# **📄 Document type classification baseline code**
> 문서 타입 분류 대회에 오신 여러분 환영합니다! 🎉     
> 아래 baseline에서는 ResNet 모델을 로드하여, 모델을 학습 및 예측 파일 생성하는 프로세스에 대해 알아보겠습니다.

## Contents
- Prepare Environments
- Import Library & Define Functions
- Hyper-parameters
- Load Data
- Train Model
- Inference & Save File


## 1. Prepare Environments

* 데이터 로드를 위한 구글 드라이브를 마운트합니다.
* 필요한 라이브러리를 설치합니다.

In [None]:
# 구글 드라이브 마운트, Colab을 이용하지 않는다면 패스해도 됩니다.
# from google.colab import drive
# drive.mount('/gdrive', force_remount=True)
# drive.mount('/content/drive')

In [None]:
# 구글 드라이브에 업로드된 대회 데이터를 압축 해제하고 로컬에 저장합니다.
# !tar -xvf drive/MyDrive/datasets_fin.tar > /dev/null

In [None]:
# 필요한 라이브러리를 설치합니다.
# !pip install timm
!pip install augraphy albumentations tqdm

In [None]:
!pip install opencv-python

In [None]:
!apt-get update -y

In [None]:
!apt-get install -y libgl1-mesa-glx
# !apt install libgl1-mesa-glx

In [None]:
# !apt-get update && apt-get install -y python3-opencv

## 2. Import Library & Define Functions
* 학습 및 추론에 필요한 라이브러리를 로드합니다.
* 학습 및 추론에 필요한 함수와 클래스를 정의합니다.

In [1]:
import os
import time
import random

import timm
import torch
import albumentations as A
import pandas as pd
import numpy as np
import torch.nn as nn
from albumentations.pytorch import ToTensorV2
from torch.optim import Adam
from torchvision import transforms
from torch.utils.data import Dataset, DataLoader
from PIL import Image
from tqdm import tqdm
from sklearn.metrics import accuracy_score, f1_score

from sklearn.model_selection import train_test_split # train-validation-test set 나누는 라이브러리


In [2]:
# 시드를 고정합니다.
SEED = 100
os.environ['PYTHONHASHSEED'] = str(SEED)
random.seed(SEED)
np.random.seed(SEED)
torch.manual_seed(SEED)
torch.cuda.manual_seed(SEED)
torch.cuda.manual_seed_all(SEED)
torch.backends.cudnn.benchmark = True

In [3]:
# 데이터셋 클래스를 정의합니다.
class ImageDataset(Dataset):
    def __init__(self, csv, path, transform=None):
        self.df = pd.read_csv(csv).values
        self.path = path
        self.transform = transform

    def __len__(self):
        return len(self.df)

    def __getitem__(self, idx):
        name, target = self.df[idx]
        img = np.array(Image.open(os.path.join(self.path, name)))
        if self.transform:
            img = self.transform(image=img)['image']
        return img, target

In [4]:
# one epoch 학습을 위한 함수입니다.
def train_one_epoch(loader, model, optimizer, loss_fn, device):
    model.train()
    train_loss = 0
    preds_list = []
    targets_list = []

    pbar = tqdm(loader)
    for image, targets in pbar:
        image = image.to(device)
        targets = targets.to(device)

        model.zero_grad(set_to_none=True)

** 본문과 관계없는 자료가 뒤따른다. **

/-- Logical rows of the plot, both copies counted (03 R73; 09 R251). -/
def Plot.allRows (q : Plot) : Nat := if q.redun then 2 * q.rows else q.rows

/-- Steps 1 to 6 of 05 R118 for an access of n bytes by a waiter through a pointer. -/
def State.resolve (s : State) (w : Nat) (ptr : Word) (n : Nat) (kind : Kind) : Acc Target := do
  let k := seqOf w
  let sp := space ptr
  let x := ptr.toNat
  -- step 1
  chk (!(sp == 15 && !(s.hg k).sys)) cPriv
  if sp = 15 then .ok .mgmt
  else
    -- step 2
    chk (zeroOk ptr) cAddr
    chk (!((sp == 7 || sp == 12) && decide (kind = .amo))) cAddr
    -- step 3
    chk (x % n == 0) cAlign
    -- step 4
    match s.partOfHg k with
    | none => flt cAddr
    | some p =>
      let me := coreOf k
      let cl := clusterOf me
      match sp with
      | 4 => do
        let c ← s.byLcore p me (bits x 32 16)
        s.crossing cl (clusterOf c)
        let a ← s.inBanks c 2 (bits x 0 22)
        .ok (.home a)
      | 5 => do
        let t ← s.byLclus p me (bits x 32 16)
        let live := s.liveOf t
        let banks := (s.core (live.getD 0 0)).banksOf 4
        let o := bits x 0 25
        chk (decide (o < live.length * banks.length * bankBytes)) cAddr
        s.crossing cl t
        let (c, lo) := interleave live o
        let a ← s.inBanks c 4 lo
        .ok (.home a)
      | 6 => do
        let ways := (s.part p).waysNow
        let l := s.lclusters p
        let o := bits x 0 32
        chk (decide (o < l.length * ways * 2 ^ 20)) cAddr
        let t := l.getD (o / (ways * 2 ^ 20)) 0
        s.crossing cl t
        let lo := o % (ways * 2 ^ 20)
        s.bankReady t (256 + lo / 2 ^ 20)
        s.restored ((s.liveOf t).headD 0) (32 + lo / 2 ^ 20)
        .ok (.home (wspAddr t lo))
      | 7 =>
        match s.plot? p (bits x 32 16) with
        | none => flt cAddr
        | some q => do
          chk (q.st != .unconf && decide (bits x 23 9 < q.allRows) && decide (bits x 14 9 < q.cols)) cAddr
          .ok (.window p (bits x 32 16) (bits x 23 9) (bits x 14 9) (bits x 0 14))
      | 8 => do
        s.leaving cl
        .ok (.remote (bits x 56 4) (bits x 0 48))
      | 12 => do
        s.leaving cl
        .ok (.home (hostAddr (s.portOf p) (bits x 0 48)))
      | _ => do
        let pa ← s.translate cl (s.part p).active (bits x 0 48) kind
        chk (s.isBacked pa n) cAddr
        .ok (.home pa)

/-! ## A home in DRAM (12 R295; 13 R311, R317, R325) -/

/-- A program's access through a space at a DRAM address that reaches its home: the bank behind the address, and on a hit the L2
bank, must be allocated; the banks it touches awake; the units it moves within the budget. A region whose slices are being re-laid
lets accesses wait (25 R440). -/
def State.dramReady (s : State) (src sp pa w : Nat) : Acc Unit := do
  chk (s.isBacked pa 1) cAddr
  s.crossing src (pa / 2 ^ 32)
  waitFor !(s.mod.retOp == 2 && clusterOf s.mod.retCore == pa / 2 ^ 32)
  (s.lineBank (pa / 2 ^ 32) (pa % 2 ^ 32 / 64)).forM fun b => s.classOk b.1 b.2
  match s.l2Plan sp pa with
  | .hit way => s.classOk (pa / 2 ^ 32) (256 + way)
  | .fill _ _ | .past => pure ()
  s.lineReady sp pa w

/-! ## The L1 (12 R293, R294) -/

/-- The bytes of b where a 32-bit mask is 1, of a elsewhere, over n bytes. -/
def mergeBytes (mask a b : Nat) : Nat → Nat
  | 0 => 0
  | n + 1 => (if mask % 2 = 1 then b % 256 else a % 256) + 256 * mergeBytes (mask / 2) (a / 256) (b / 256) n

/-- The CACHE banks of a core that can take a line: those with a class (log 58). -/
def State.l1Banks (s : State) (c : Nat) : List Nat :=
  ((s.core c).banksOf 1).filter fun b => (s.bank (clusterOf c) (coreBank c b)).cls != 0

/-- Does a core hold an L1: has it a CACHE bank that can take a line? -/
def State.hasL1 (s : State) (c : Nat) : Bool := !(s.l1Banks c).isEmpty

/-- The bank that holds a sector of a core's L1, or will take it: that of the line's other sector, or the device's choice. -/
def State.l1Bank (s : State) (c sec : Nat) : Nat :=
  match SMap.get? (s.core c).l1 sec, SMap.get? (s.core c).l1 (if sec % 2 = 0 then sec + 1 else sec - 1) with
  | some x, _ | none, some x => x.bank
  | none, none =>
    let bs := s.l1Banks c
    bs.getD (s.pick % bs.length) 0

/-- Touch the bank that holds a sector of a core's L1. -/
def State.l1Touch (s : State) (c sec : Nat) : State := s.touchBank (clusterOf c) (coreBank c (s.l1Bank c sec))

/-- Is every byte of a sector valid in a core's L1? -/
def State.l1Whole (s : State) (c sec : Nat) : Bool :=
  match SMap.get? (s.core c).l1 sec with
  | some x => x.valid == 2 ^ 32 - 1
  | none => false

/-- Every byte of a sector valid: the invalid ones take the home's (12 R293). -/
def State.l1Fill (s : State) (c sec : Nat) : State :=
  let y : Sector := match SMap.get? (s.core c).l1 sec with
    | some x => { x with data := mergeBytes x.valid (s.readN (32 * sec) 32) x.data 32, valid := 2 ^ 32 - 1 }
    | none => ⟨s.l1Bank c sec, s.readN (32 * sec) 32, 2 ^ 32 - 1, 0, s.wt⟩
  s.modCore c fun k => { k with l1 := SMap.set k.l1 sec y }

/-- The sectors of an access, all of one line, are made whole for a waiter: one transfer from the home if any is not (12 R293). -/
def State.l1FillAll (s : State) (c w : Nat) (secs : List Nat) : State :=
  let s := if secs.all (s.l1Whole c) then s else secs.foldl (fun s sec => s.l1Fill c sec) (s.touchAs 0 (32 * secs.headD 0) w false)
  s.l1Touch c (secs.headD 0)

/-- The bytes an access of n at most 32 takes from a filled sector. -/
def State.l1Get (s : State) (c a n : Nat) : Nat :=
  match SMap.get? (s.core c).l1 (a / 32) with
  | some x => x.data / 256 ^ (a % 32) % 256 ^ n
  | none => 0

/-- Write n bytes, at most 32, into a filled sector. -/
def State.l1Put (s : State) (c a n v : Nat) : State :=
  s.modCore c fun k =>
    match SMap.get? k.l1 (a / 32) with
    | some x =>
      let m := (2 ^ n - 1) * 2 ^ (a % 32)
      let d := mergeBytes m x.data (v * 256 ^ (a % 32)) 32
      let y : Sector := { x with data := d, dirty := x.dirty ||| m, since := if x.dirty = 0 then s.cycleOf (clusterOf c) else x.since }
      { k with l1 := SMap.set k.l1 (a / 32) y }
    | none => k

/-- Write a number's bytes to a home where a mask is 1. -/
def State.writeMasked (s : State) (a mask v : Nat) : Nat → State
  | 0 => s
  | n + 1 =>
    (if mask % 2 = 1 then s.setByte a (BitVec.ofNat 8 (v % 256)) else s).writeMasked (a + 1) (mask / 2) (v / 256) n

/-- The dirty sectors of a core's L1. -/
def State.dirtySectors (s : State) (c : Nat) : List Nat := ((s.core c).l1.filter fun e => e.2.dirty != 0).map (·.1)

/-- A sector's dirty bytes go to the home, and it is clean (12 R294). -/
def State.l1Clean (s : State) (c sec : Nat) : State :=
  match SMap.get? (s.core c).l1 sec with
  | some x => (s.writeMasked (32 * sec) x.dirty x.data 32).modCore c fun k => { k with l1 := SMap.set k.l1 sec { x with dirty := 0 } }
  | none => s

/-- Write back some sectors of one line for a waiter (12 R294): one transfer if any is dirty. -/
def State.l1WriteBack (s : State) (c w : Nat) (secs : List Nat) : State :=
  match secs.filter (s.dirtySectors c).contains with
  | [] => s
  | sec :: rest => ((sec :: rest).foldl (fun s x => s.l1Clean c x) (s.l1Touch c sec)).touchAs 0 (32 * sec) w true

/-- Drop a sector. -/
def State.l1Drop (s : State) (c sec : Nat) : State := s.modCore c fun k => { k with l1 := SMap.erase k.l1 sec }

/-- Write back every dirty byte of a core's L1 for a waiter (12 R294). -/
def State.writeBackAll (s : State) (w c : Nat) : State :=
  (dedup ((s.dirtySectors c).map (· / 2))).foldl (fun s line => s.l1WriteBack c w [2 * line, 2 * line + 1]) s

/-- May write-backs of some sectors of a core go now (13 R311, R317, R325)? They are never refused, but the banks they touch must
be awake, and the units they move granted. -/
def State.sectorsReady (s : State) (w c : Nat) (secs : List Nat) : Acc Unit := do
  s.awake (secs.flatMap fun sec => (clusterOf c, coreBank c (s.l1Bank c sec)) :: (s.lineNeeds 0 (32 * sec)).1)
  (dedup (secs.map fun sec => 32 * sec / 2 ^ 32)).forM fun cl =>
    s.budgetReady cl w ((dedup ((secs.filter fun sec => 32 * sec / 2 ^ 32 == cl).map (· / 2))).foldl
      (fun n line => n + (s.lineNeeds 0 (64 * line)).2) 0)

/-- May every dirty byte of some cores' L1s be written back now? -/
def State.flushReady (s : State) (w : Nat) (cs : List Nat) : Acc Unit := cs.forM fun c => s.sectorsReady w c (s.dirtySectors c)

/-- Drop every clean sector; in dirty ones only the written bytes stay valid (12 R294). -/
def State.selfInval (s : State) (c : Nat) : State :=
  s.modCore c fun k => { k with l1 := (k.l1.filter fun e => e.2.dirty != 0).map fun e => (e.1, { e.2 with valid := e.2.dirty }) }

/-- The sectors of n bytes at an address. -/
def sectors (a n : Nat) : List Nat := (List.range ((n + 31) / 32)).map (a / 32 + ·)

/-- Read n bytes of space 0x0 through the core's L1. -/
def State.l1Read (s : State) (c w a n : Nat) : Acc (State × Nat) :=
  let secs := sectors a n
  if secs.any fun sec => !s.l1Whole c sec && s.poisoned (32 * sec) 32 then flt cEcc
  else
    let s := s.l1FillAll c w secs
    .ok (s, if n ≤ 32 then s.l1Get c a n else s.l1Get c a 32 + 2 ^ 256 * s.l1Get c (a + 32) 32)

/-- Write n bytes of space 0x0 through the core's L1. -/
def State.l1Write (s : State) (c w a n v : Nat) : State :=
  let s := s.l1FillAll c w (sectors a n)
  if n ≤ 32 then s.l1Put c a n v else (s.l1Put c a 32 (v % 2 ^ 256)).l1Put c (a + 32) 32 (v / 2 ^ 256)

/-- An access of a core that performs at the home of a DRAM sector: the L1 copy's dirty bytes go home first, and the
copy is dropped (12 R294). -/
def State.l1Bypass (s : State) (c w a n : Nat) : State :=
  (sectors a n).foldl (fun s sec => s.l1Drop c sec) (s.l1WriteBack c w (sectors a n))

/-- Is a scope cluster or wider (12 R294)? -/
def wideScope : Scope → Bool
  | .port | .core => false
  | .cluster | .partition | .wafer | .domain | .host => true

/-- Is an access of a core through a space served by its L1 (12 R293)? -/
def State.l1Serves (s : State) (c sp a : Nat) (wide : Bool) : Bool := isDram a && sp == 0 && !wide && s.hasL1 c
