/-- A bank's bytes come back from where they were spilled; those of a bank that never was are zero. -/
def State.restoreFrom (s : State) (a : Option Nat) (lo n : Nat) : State :=
  match a with
  | some a => (s.copyArea a lo n).areaTouch a n false
  | none => s.clearRange lo n

/-- A core's next bank is spilled for the outgoing context, then restored for the incoming one (18 R380). The device is not refused at any
bank; it wakes those that sleep and waits for them (13 R311, R316, R317). -/
def State.spillRestore (s : State) (p inc : Nat) (out : Option Nat) (c : Nat) : Acc State :=
  match (s.core c).unrestored with
  | [] => .ok s
  | b :: rest => do
    let (lo, n) := spillArea c b
    let key := 64 * (indexIn (s.part p).cores c).getD 0 + b
    let out := (s.spills out).map fun o => (o, s.shadowAt o c b)
    let back := if (s.part p).av ∧ (s.part p).active = inc then SMap.get? (s.ctx inc).saved.banks key else none
    s.awake ((s.bankOfAddr lo).toList ++ ((out.map (·.2)).toList ++ back.toList).flatMap fun a => s.areaBanks a n)
    let s := s.devTouch (s.bankOfAddr lo).toList
    let s := match out with
      | some (o, a) => s.spillTo o a key lo n
      | none => s
    .ok ((s.restoreFrom back lo n).modCore c fun k => { k with unrestored := rest })

/-- BANK_SPILL_RESTORE: inp.unit is the core. -/
def execBankSpillRestore (s : State) : Host.Outcome State Fault Refusal :=
  let c := s.inp.unit
  .next (
    match s.partOf c with
    | none => s
    | some p =>
      match (s.part p).restoring with
      | some (inc, out) => s.orWait (coreWaiter c) (do .ok ((← s.spillRestore p inc out c).endSwitch p inc out))
      | none => s)

end Sys2Proof.Machine
end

        preds = model(image)
        loss = loss_fn(preds, targets)
        loss.backward()
        optimizer.step()

        train_loss += loss.item()
        preds_list.extend(preds.argmax(dim=1).detach().cpu().numpy())
        targets_list.extend(targets.detach().cpu().numpy())

        pbar.set_description(f"Train Loss: {loss.item():.4f}")

    train_loss /= len(loader)
    train_acc = accuracy_score(targets_list, preds_list)
    train_f1 = f1_score(targets_list, preds_list, average='macro')

    ret = {
        "train_loss": train_loss,
        "train_acc": train_acc,
        "train_f1": train_f1,
    }

    return ret

In [5]:
# one epoch 검증을 위한 함수입니다.
def val_one_epoch(loader, model, optimizer, loss_fn, device):
    model.eval()  # 모델을 평가 모드로 설정
    valid_loss = 0
    preds_list = []
    targets_list = []

    pbar = tqdm(loader)
    for image, targets in pbar:
        image = image.to(device)
        targets = targets.to(device)

        preds = model(image)
        loss = loss_fn(preds, targets)


        valid_loss += loss.item()
        preds_list.extend(preds.argmax(dim=1).detach().cpu().numpy())
        targets_list.extend(targets.detach().cpu().numpy())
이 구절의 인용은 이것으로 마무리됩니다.